Of course, pigeon folk react so different to others - if I get pooped on, I always reckon that's fine by me so long as it's a healthy poop!

John


----------



## ZigZagMarquis (Aug 31, 2004)

Yeah, I'm thinking I'll be getting a bunch of dust masks and lab coats in my near future.  

Anyway, checked www.fedex.com and it says the package I sent to Foy's with a check and shipping info for my birds has arrived today. I'm not sure if the guy that does the pigeons is going to be in or not today... when I talked to him this past Friday, I guess I caught him in the middle of loading up his truck to go to a show... so I don't know if it was just a weekend thing or maybe he's out part of all of this week too. Anyway, just speculating. If I don't hear from them by noonish my time, I may give them a call. 

Oh... and as far as the poop on the head thing, I think I read somewhere not to have any perches in your loft not much more then head height, so that's what I did in mine. We'll see if that makes any difference...  ... probably won't...


----------



## John_D (Jan 24, 2002)

_Oh... and as far as the poop on the head thing, I think I read somewhere not to have any perches in your loft not much more then head height, so that's what I did in mine. We'll see if that makes any difference... ... probably won't... _

You're right! They get me when I'm bending or kneeling  

John


----------



## ZigZagMarquis (Aug 31, 2004)

Talked to Foy's a bit earlier today and they said that my birds are "in the mail"... Express Mail from PA to CA, I'm figuring on them arriving by Wed Morning. I'll go by the Post Office on the way home to see if I can give them a "head's up" that I'm expecting live birds and can they take down my phone number and call for pick-up when they arrive. Wow! I'm really doing this... I hope I give them a good home.


----------



## ZigZagMarquis (Aug 31, 2004)

Okay, I got all the items noted in my first post in this thread.

Again, talked to Foy's and my birds are "in bound".

Went by the Post Office on the way home and talked to the clerk and gave them who the package was coming from (Foy's) and my Name and Addr... and my Home and Work numbers... and that I'd be expecting a package of "live birds" either tomorrow or most likely Wed A.M. The clerk said the truck arrives between 0430 and 0700... I said... "call anytime", please call both numbers until you get me. She said they would do that... ah, the advantages of living in a small town...  

Picked up some Pedialyte on the way home to give them their first drink when they arrive. Should I give it "straight up" or cut it with a bit of tap water?


What else am I missing????


----------



## ZigZagMarquis (Aug 31, 2004)

*Its 1915 Do you know where your birds are?*

 

Well... its 1915L... somewhere out there in the USA in the great USPS system is a box of 6 live YB Homers in-bound from PA to CA to me... I wonder where they are right this moment... I wonder what they're thinking just happened to them... wish they would arrive soon... but I know they won't be here until tomorrow, maybe, Wednesday, probably.

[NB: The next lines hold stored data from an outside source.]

/-- Speed of one source, with ENC_SPEED in 1/16 count/s; changes no window can reach any more are dropped. -/
def updateSpeed (k : Nat) (s : State) : State :=
  if s.srcState k != 1 then s
  else
    let win := 250 * s.fld (live (encSrcSpd k)) 15 0
    let x := s.source k
    let v := speedNow x.changes s.mono win
    let keep := match x.changes with
      | [] => []
      | (c1, t1) :: rest =>
        let inside := rest.takeWhile (fun e => (t1 + 2 ^ 64 - e.2) % 2 ^ 64 ≤ win)
        (c1, t1) :: inside ++ (rest.drop inside.length).take 1
    setReg (encSrcSpeed k) (unsigned 32 (openDivS 246 (v.1 * 250000000 * 16) v.2))
      (updSource k (fun x => { x with vnum := v.1, vden := v.2, changes := keep }) s)

/-- R246: every 10.24 µs each source's speed is updated, and the deadline monitor re-evaluates. -/
def execSpeedUpdate (s : State) : Host.Outcome State Fault Refusal :=
  .next (let s1 := forEach (List.range 6) updateSpeed s; deadlineEval s1.allStreams s1)

/-! ### Emulated outputs (R250) -/

/-- Levels of A, B and Z of output m: A rises before B as o rises, Z is high while o mod ZPER is 0, and all are low with EN 0 (R250). -/
def State.emuPins (s : State) (m : Nat) : Bool × Bool × Bool :=
  let cfg := s.reg (live (encEmuCfg m))
  let e := s.emulated m
  let zper := bits cfg 15 0
  let en := bitOf cfg 31
  (en && (e.phase == 1 || e.phase == 2), en && (e.phase == 2 || e.phase == 3), en && zper != 0 && e.o % (max 1 zper : Nat) == 0)

/-- The levels of output m go to its pins. -/
def driveEmu (m : Nat) (s : State) : State := emit (.emuPins m (s.emuPins m).1 (s.emuPins m).2.1 (s.emuPins m).2.2) s

/-- R250: the output moves one step toward its target, GAP ticks after its last edge. The target of a source in Fault holds, for its count is frozen. -/
def emuStep (m : Nat) (s : State) : State :=
  let cfg := s.reg (live (encEmuCfg m))
  let e := s.emulated m
  let d := s.emuTarget m - e.o
  if !bitOf cfg 31 then s
  else
    let s1 := emuLag m s
    if d = 0 || s.ticksSince e.edge < bits cfg 23 16 then s1
    else driveEmu m (updEmu m (fun x => { x with o := e.o + (if 0 < d then 1 else -1), phase := (x.phase + (if 0 < d then 1 else 3)) % 4, edge := s.mono }) s1)

def execEmulatedOutputEdge (m : Nat) (s : State) : Host.Outcome State Fault Refusal := .next (onlyIf (m < 2) (emuStep m) s)

/-- R251: SNAP latches every source's count and the timekeeper ns in one tick. -/
def encoderSnap (s : State) : State :=
  setReg encSnapTHi (s.now / 2 ^ 32) (setReg encSnapTLo s.now (forEach (List.range 6) (fun k => updSource k (fun x => { x with snap := x.cnt })) s))
def execEncoderSnap (s : State) : Host.Outcome State Fault Refusal := .next (encoderSnap s)

/-! ### Commits (R251) -/

/-- Source k is named by a running line's compare train. -/
def State.sourceBusy (s : State) (k : Nat) : Bool := (s.streamsOn k).any s.runs

/-- Frame time of a serial read in ticks of 4 ns (R244). -/
def frameTicks (biss : Bool) (cfg : Nat) : Nat :=
  let clk := bits cfg 11 0
  if biss then (3 + bits cfg 31 26 + 2 * b2n (bitOf cfg 24) + bits cfg 23 19) * clk + 500
  else (1 + bits cfg 31 26 + b2n (bitOf cfg 24)) * clk + bits cfg 18 12

/-- REJ_CAUSE of a source group as staged; 0 where it passes (R251). -/
def State.sourceCause (s : State) (k : Nat) : Nat :=
  let mode := s.fld (encSrcCfg k) 31 29
  let cfg := s.reg (encSrcSerCfg k)
  let cyc := s.fld (encSrcSerCfg2 k) 31 16
  let serial := mode = 5 || mode = 6
  if (k < 4 && 5 ≤ mode) || (4 ≤ k && ((1 ≤ mode && mode ≤ 4) || mode = 7)) then 1
  else if s.sourceBusy k then 2
  else if serial && (bits cfg 31 26 < 8 || 48 < bits cfg 31 26 || 16 < bits cfg 23 19 || (mode = 5 && bits cfg 23 19 != 0) ||
      bits cfg 11 0 < 25 || 2500 < bits cfg 11 0) then 3
  else if serial && (250 * cyc < frameTicks (mode = 6) cfg + (if mode = 6 then 500 else 5000) || 1000 < cyc) then 4
  else if s.fld (encSrcSpd k) 15 0 < 10 || 10000 < s.fld (encSrcSpd k) 15 0 then 5
  else 0

/-- A valid source code (R240). -/
def validSource (k : Nat) : Bool := k < 6 || k == 15

/-- REJ_CAUSE of an emulated group as staged (R251). -/
def State.emuCause (s : State) (m : Nat) : Nat :=
  let r := s.reg (encEmuRatio m)
  if bits r 31 16 = 0 || bits r 15 0 = 0 || bits r 15 0 < bits r 31 16 then 6
  else if s.fld (encEmuCfg m) 23 16 < 7 || !validSource (s.fld (encEmuCfg m) 30 27) then 7
  else 0

/-- REJ_CAUSE of a compare group as staged (R251). -/
def State.cmpCause (s : State) (st : Nat) : Nat :=
  let src := s.fld (encCmpCfg st) 31 28
  if !validSource src || (src < 6 && s.srcMode src = 0) then 8
  else if s.reg (encCmpPitch st) = 0 && s.fld (encCmpFrac st) 15 0 = 0 then 9
  else if s.runs st && src != s.sourceOf st then 10
  else 0

def srcRegs (k : Nat) : List Nat := [encSrcCfg k, encSrcSpd k, encSrcSerCfg k, encSrcSerCfg2 k, encSrcPresetLo k, encSrcPresetHi k]

/-- COMMIT_ENCODER on a source group: at acceptance, with LOAD the count is PRESET and the direction up (R251). An incremental input in Fault stays in it
until its signal is back (R248; notes/assumptions/122.md). -/
def commitSource (k : Nat) (s : State) : Ans × State :=
  match s.sourceCause k with
  | 0 =>
    let s1 := groupTakesEffect (keySource k) (stageGroup (keySource k) (s.stagedVals (srcRegs k)) s)
    let mode := s1.srcMode k
    let loaded := s1.rbit (live (encSrcCfg k)) 26
    let preset := signed 64 (s1.reg (live (encSrcPresetHi k)) * 2 ^ 32 + s1.reg (live (encSrcPresetLo k)))
    let s2 := updSource k (fun x =>
      let c := if loaded then preset else x.cnt
      { x with cnt := c, ext := c, seen := c, todo := [], changes := [], vnum := 0, vden := 1, reading := none, pos := none, fails := 0 }) s1
    let faulty := k < 4 && s.srcState k = 2
    let s3 := onlyIf loaded (setBitR (encSrcStat k) 27 false) (setFld (encSrcStat k) 31 28 (if mode = 0 then 0 else if faulty then 2 else 1) s2)
    (Ans.ok, setReg (encSrcSpeed k) 0 s3)
  | c => (.final 0x8015 (10 * 256 + c) k 0, setBitR (encSrcStat k) 7 true (setFld (encSrcStat k) 26 23 c s))

/-- COMMIT_ENCODER on an emulated group: the base is the source count of that tick, and the quadrature state continues (R250, R251); from an output that
is off, whose lines are low, it begins at low (notes/assumptions/122.md). -/
def commitEmu (m : Nat) (s : State) : Ans × State :=
  match s.emuCause m with
  | 0 =>
    let s1 := groupTakesEffect (keyEmu m) (stageGroup (keyEmu m) (s.stagedVals [encEmuCfg m, encEmuRatio m]) s)
    let on := s1.rbit (live (encEmuCfg m)) 31
    (Ans.ok, driveEmu m (updEmu m (fun x => { x with base := s1.countOf (s1.fld (live (encEmuCfg m)) 30 27), o := 0, phase := if on then x.phase else 0 }) s1))
  | c => (.final 0x8015 (11 * 256 + c) m 0, setBitR (encEmuStat m) 1 true (setFld (encEmuStat m) 31 28 c s))

/-- COMMIT_ENCODER (R251, R328): P0 0 source, 1 emulated output; P1 index. -/
def commitEncoder : Pkt → State → Ans × State :=
  fun p => checked (([par p 0 ≤ 1, if par p 0 = 0 then par p 1 < 6 else par p 1 < 2] : List Bool) ++ zeroFrom p 2)
    (fun p s => if par p 0 = 0 then commitSource (par p 1) s else commitEmu (par p 1) s) p

end Sys2Proof.Machine
end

I just swept out the loft... *sigh* it will never be so clean, and poopless, again... and washed up all the waterers and feeders in prep.


----------



## KIPPY (Dec 18, 2003)

I would take a picture of the loft before the new arrivals break it in.  
I'm excited waiting for these pigeons and there not even mine. I hope you take pictures and post them. I'm anxious to see them and pray they have a safe trip.


----------



## ZigZagMarquis (Aug 31, 2004)

I'll work on the pics, but I don't have a digital camera nor do I own a scanner. I shoot 35mm film, usually B&Ws. Still in the early 20th Century I suppose.


----------



## ZigZagMarquis (Aug 31, 2004)

*In California!!!*

Well... according to the "track it" funciton at www.usps.gov, my soon to be new bird friends are in CA!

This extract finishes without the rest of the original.